Я сглатываю от его слов, пронизанных разочарованием, и они вызывают внутри меня чувство вины, но сразу же прерываю наплыв этого горького привкуса. Напоминаю себе, что Томас вновь играет мной. Он играет. Томас поступил ужасно и жестоко. Он изнасиловал меня. Не стоит забывать об этом.
— Ты даже сейчас ничего не замечаешь. Не анализируешь, а просто говоришь то, что тебе хочется. Ты не задумываешься о том, как твои слова скажутся на других и на мне. Не задумываешься о том, что именно твои слова дают миллион шансов тебя убить, заставить делать то, что хотят другие, и манипулировать тобой. И ты постоянно это делаешь. Ты не знала меня и легко всё рассказала про себя, свою семью, открыла мне двери и показала потайные ходы в замок. Ты говоришь гадости мне в лицо, ожидая, что я буду улыбаться тебе? Нет. Я долгие годы создавал себе репутацию среди них и не могу за минуту, женившись на тебе, размякнуть. Это будет для них возможностью уничтожить меня через тебя и наоборот. Да, я не отрицаю, что наши споры полны оскорблений, но ты не должна была переходить грань. Ты перешла её. Ты перешла её, Флорина, и подставила меня. Ты меня подставила, — он сыплет в меня обвинениями.
Я поджимаю губы и кривлюсь.
— Не вешай всю вину на меня. Ты притащил сюда людей. Это ты выбрал, ты, а не я. Ты изнасиловал меня. И это тоже твоё решение, не моё. Ты мог поступить иначе. Ты мог…
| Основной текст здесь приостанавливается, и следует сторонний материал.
-- ==== Sys2Proof/Laws/Receiver.lean ====
section
/-! SUPPORT. What the receiver of 40_transport.md R107 makes of the parts of a frame. -/

namespace Sys2Proof.Machine

theorem receiveAll_append (r : Receiver) (a b : List Event) :
    receiveAll r (a ++ b) = (receiveAll r a).bind fun q => receiveAll q b := by
  simp [receiveAll, List.foldlM_append]

theorem successEvents_append (a : Bool) (ps qs : List Prim) :
    successEvents a (ps ++ qs) = successEvents a ps ++ successEvents a qs := by simp [successEvents]

/-- The start condition opens a frame. -/
theorem receive_start (a : Bool) (n : Nat) (acc : Byte) (cur : List Byte) (fr : List (List Byte)) :
    receiveAll ⟨true, some true, true, false, n, acc, cur, fr⟩ (successEvents a startEvents) =
      some ⟨false, some false, false, true, 0, 0, [], fr⟩ := by
  simp [receiveAll, successEvents, startEvents, receive, dataWrite, clockWrite, dataWhileHigh]

/-- A bit cell inside a frame gives one bit. -/
theorem receive_cell (a v lt : Bool) {n : Nat} (acc : Byte) (cur : List Byte) (fr : List (List Byte)) (hn : n < 8) :
    receiveAll ⟨false, some lt, lt, true, n, acc, cur, fr⟩ (successEvents a (bitCell v)) =
      some ⟨false, some v, v, true, n + 1, takeBit acc (n + 1) v, if n + 1 = 8 then cur ++ [takeBit acc (n + 1) v] else cur, fr⟩ := by
  simp [receiveAll, successEvents, bitCell, receive, dataWrite, clockWrite, clockRise, byteBits, hn]

/-- The ack slot ends the byte. -/
theorem receive_ack (a lt : Bool) (acc : Byte) (cur : List Byte) (fr : List (List Byte)) :
    receiveAll ⟨false, some lt, lt, true, 8, acc, cur, fr⟩ (successEvents a ackSlot) =
      some ⟨false, some true, true, true, 0, 0, cur, fr⟩ := by
  simp [receiveAll, successEvents, ackSlot, receive, dataWrite, clockWrite, clockRise, byteBits]

/-- Eight bits, bit 0 first, are the byte. -/
theorem takeBit_all : ∀ b : Byte, takeBit (takeBit (takeBit (takeBit (takeBit (takeBit (takeBit (takeBit 0 1 (b.getLsbD 0)) 2 (b.getLsbD 1))
    3 (b.getLsbD 2)) 4 (b.getLsbD 3)) 5 (b.getLsbD 4)) 6 (b.getLsbD 5)) 7 (b.getLsbD 6)) 8 (b.getLsbD 7) = b := by decide +kernel

/-- The stop condition closes the frame and emits it. -/
theorem receive_stop (a v : Bool) (cur : List Byte) (fr : List (List Byte)) :
    ∃ n acc c, receiveAll ⟨false, some v, v, true, 0, 0, cur, fr⟩ (successEvents a stopEvents) =
      some ⟨true, some true, true, false, n, acc, c, fr ++ [cur]⟩ := by
  cases v <;> simp [receiveAll, successEvents, stopEvents, receive, dataWrite, clockWrite, dataWhileHigh, clockRise, byteBits]

/-- `IDLE_SEQ` on idle lines is nothing to the receiver. -/
theorem receive_idle (a : Bool) (n : Nat) (acc : Byte) (cur : List Byte) (fr : List (List Byte)) :
    receiveAll ⟨true, some true, true, false, n, acc, cur, fr⟩ (successEvents a idleSeq) =
      some ⟨true, some true, true, false, n, acc, cur, fr⟩ := by
  simp [receiveAll, successEvents, idleSeq, receive, dataWrite, clockWrite, dataWhileHigh]

end Sys2Proof.Machine
end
— Не мог! — орёт он. — Не мог! Эти люди не просто так появились здесь! Да, я их притащил, но ты подумала, зачем я это сделал? Подумала? Ты серьёзно считаешь меня настолько идиотом или таким мелочным, какой являешься ты? Нет. Я не такой. Я просчитываю каждый чёртов шаг, и эти люди заядлые наркоманы. Все они. И мы их напичкали сыворотками со снотворным для вампиров. Мы их забили до отвала наркотиками, чтобы у нас с тобой была возможность нормально провести эту ночь вместе. Чтобы мы могли поговорить. Другого способа, как отключить всех вампиров одновременно, я не нашёл. Только через людей и их кровь. Только через разврат. Только через насилие, которое они любят. Которое они знают, что позволено с моего разрешения. Только так, потому что они боятся меня из-за того, что я в любой момент могу жестоко наказать, извести и уничтожить. Они боятся меня и слушаются. Потому что благодаря тому, что я делаю и как общаюсь с тобой и остальными, а также как убиваю, они считают, что у меня нет слабостей. Мне безразлично всё, кроме власти. В их глазах я ледяной внутри. Но ты… ты… всё разрушаешь. Ты подставляешь меня. Специально унижаешь меня перед ними, вынуждая наказывать тебя, как бы я наказал любого. И если бы я не сделал этого и не наказал тебя прилюдно, они бы узнали о моих слабостях. А тебе мало… тебе всегда было мало. Всего мало. Ты добиваешь и дожимаешь. Ты настолько слепа и глуха к происходящему, что совершаешь ошибку за ошибкой. А я за тобой подтираю! Я!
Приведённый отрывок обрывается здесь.